What this component does is tell the web app to perform an internal JavaScript route change instead of a full web page reload. Here, the web app loads only what it needs to display the content requested by the link (usually loading only new API data and any code not yet downloaded), without clearing and recreating the whole webpage environment again every time, as in a traditional website. The URL in the address bar however still changes so the new ‘page’ is still link-able, trackable and shareable.
This is at the heart of the in-session performance benefits modern JavaScript frameworks provide. It also means a user’s current session can be kept in ‘state’ across different URLs, without resorting to complex backend setups or cookies to keep track of a user’s progress throughout a multi-page experience, giving the option for far more app-like or joined up web experiences.
Coming back to how I dealt with links created in the headless AEM content, the editor can only create standard <a href> elements in their AEM content, so I needed a way to convert any internal web app links to their equivalent NextJS Link before displaying the content.
My solution here was an AEMContentLinkReplacer utility function, called during the transform layer described earlier.
This function is used on any AEM content that may contain <a href> links. It performs a parsing function that converts the standard HTML elements in the content into their JavaScript equivalents (JSX). It then looks for any <a href> HTML elements and replaces them directly with the NextJS Link component, before returning the list of JSX components for display. The resolveLink function is used to detect any links intended to be internal (we agreed a convention with the content authors that any links that start with /wpy are internal app routes) so that they are configured in the appropriate way.

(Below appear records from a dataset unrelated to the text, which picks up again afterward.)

-- ==== Sys2Proof/Machine/Fabric.lean ====
section
/-! DEFINITION. Fabric links, the spraying of cells, reassembly and control messages (13_fabric_chassis.md, R362 to R386). -/

namespace Sys2Proof.Machine

/-- Change the fabric's own state. -/
def onFab (f : Fab → Fab) (d : Dev) : Dev := { d with fab := f d.fab }
/-- Page of link l (R364). -/
def fabPage (l : Nat) : Nat := Pg.FAB + l / 8
/-- A field of a per-link register. -/
def lget (f : Fld) (l : Nat) (d : Dev) : Nat := rget f (l / 8) (l % 8) d
/-- Set a field of a per-link register. -/
def lset (f : Fld) (l v : Nat) (d : Dev) : Dev := rset f (l / 8) (l % 8) v d
/-- A link's own state. -/
def link (l : Nat) (d : Dev) : FabLink := look d.fab.links l {}
/-- Set a link's own state; USED shows the cells it holds. -/
def setLink (l : Nat) (x : FabLink) (d : Dev) : Dev :=
  lset FAB_LINKk_STAT.USED l x.held.length (onFab (fun f => { f with links := put f.links l {} x }) d)
/-- STATE of a link: 0 DOWN, 1 TRAIN, 2 HELLO, 3 ACTIVE, 4 SPARE, 5 FAILED (R371). -/
def fabState (l : Nat) (d : Dev) : Nat := lget FAB_LINKk_STAT.STATE l d
/-- Keep FCT_SPARE and FCT_REACH as the links are. -/
def fctRefresh (d : Dev) : Dev :=
  let free := ((List.range 8).filter fun k => fabState (160 + k) d == 4).length
  let reach := (List.range 168).foldl (fun a l => if fabState l d = 3 then a ||| lget FAB_LINKk_REACH.REACH l d else a) 0
  let lost := clrBits (rget FCT_REACH.SET 0 0 d) reach
  let d := if lost = 0 then d else onFab (fun f => { f with cutOff := (bitsOf 64 lost).foldl (fun t v => ins t v d.mono) f.cutOff }) d
  rset FCT_SPARE.FREE 0 0 free (rset FCT_REACH.SET 0 0 reach d)
/-- A link enters a state; each change fires its LINK_CHG (R371). -/
def setFabState (l st : Nat) (d : Dev) : Dev :=
  if fabState l d = st then d
  else
    let x := { link l d with since := d.mono, goods := 0, bads := 0 }
    fctRefresh (fire (fabPage l) (l % 8) (lset FAB_LINKk_STAT.STATE l st (setLink l { x with locked := x.locked && st != 1 } d)))
/-- Whether link l has been in its state for n ns. -/
def inState (l n : Nat) (d : Dev) : Bool := decide ((link l d).since + n ≤ d.mono)

/-! The lane (R362). The field and the generator are those that RS(544,514) has on Ethernet lanes. -/

/-- x times a symbol in the field of x^10 + x^3 + 1. [PRESUMED: log 126] -/
def rsTimesX (a : Nat) : Nat := if 512 ≤ a then (2 * a) ^^^ 0x409 else 2 * a
/-- The product of two symbols. -/
def rsMul (a b : Nat) : Nat :=
  ((List.range 10).foldl (fun (r : Nat × Nat) i => (if bit b i then r.1 ^^^ r.2 else r.1, rsTimesX r.2)) (0, a)).1
/-- The generator, the product of x + α^i for i = 0 to 29, highest coefficient first. [PRESUMED: log 126] -/
def rsGen : List Nat :=
  (List.range 30).foldl (fun (g : List Nat) i => List.zipWith (· ^^^ ·) (g ++ [0]) (0 :: g.map (rsMul (Nat.repeat rsTimesX i 1)))) [1]
/-- The 30 parity symbols of 514 message symbols. -/
def rsParity (msg : List Nat) : List Nat :=
  msg.foldl (fun (p : List Nat) m => let f := m ^^^ p.headD 0
                                     List.zipWith (fun a g => a ^^^ rsMul f g) (p.drop 1 ++ [0]) (rsGen.drop 1)) (List.replicate 30 0)
/-- Symbols of ten bits, each filled from its most significant bit. -/
def symbolsOf : Nat → List Bool → List Nat
  | 0, _ => []
  | n + 1, bs => (bs.take 10).foldl (fun a b => 2 * a + b2n b) 0 :: symbolsOf n (bs.drop 10)
/-- The bits of a cell in the order of its lane: bit 7 of byte 0 first. -/
def laneBits (bs : Bytes) : List Bool := bs.flatMap fun b => (List.range 8).map fun i => b.getLsbD (7 - i)
/-- The codeword of 5,140 cell bits, with the lane's transmit polarity (R362, R364). -/
def codewordOf (invert : Bool) (bs : List Bool) : List Nat :=
  let m := symbolsOf 514 bs
  (m ++ rsParity m).map fun s => if invert then s ^^^ 0x3FF else s
/-- A cell's bits enter its lane; a full codeword leaves. -/
def laneSend (l : Nat) (bs : Bytes) (d : Dev) : Dev :=
  let bits := (link l d).lane ++ laneBits bs
  if bits.length < 5140 then setLink l { link l d with lane := bits } d
  else emit (.codeword l (codewordOf (bit (rget FAB_POLARITY.TX_INV (l / 8) 0 d) (l % 8)) (bits.take 5140))) (setLink l { link l d with lane := bits.drop 5140 } d)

The final result being we have a mechanism for editors to add Single Page App links in the separate editorial content, maintaining the in-session performance benefits of the NextJS framework.
Summary
The solutions described in this series of posts gave us a good start in exploring headless CMS functionality. We can see how page authoring can work independently of the front end but still directly allow for new and updated content and pages in a decoupled web application. This allows the front-end JavaScript developers to focus on optimisation and new features with more technical freedom, with less fear of impacting the backend architecture or the editing experience for the authors.
Over the past year the Digital Media and TS technical teams have developed four new but very different web products with this decoupled ‘Jamstack’ approach (WPY site, new Ticketing platform, Visit planner and Digital nature journal), and there’s several far-reaching questions and challenges that still need to be met – both on the headless content authoring approach described here, as well as accompanying development advances such as automated testing and continuous code deployments. Adobe itself is also continuously evolving AEM’s headless functionality. I’ll be covering our progress on these in an upcoming post – it’s always exciting to discuss the possibilities, capabilities and efficiencies new engineering approaches can bring.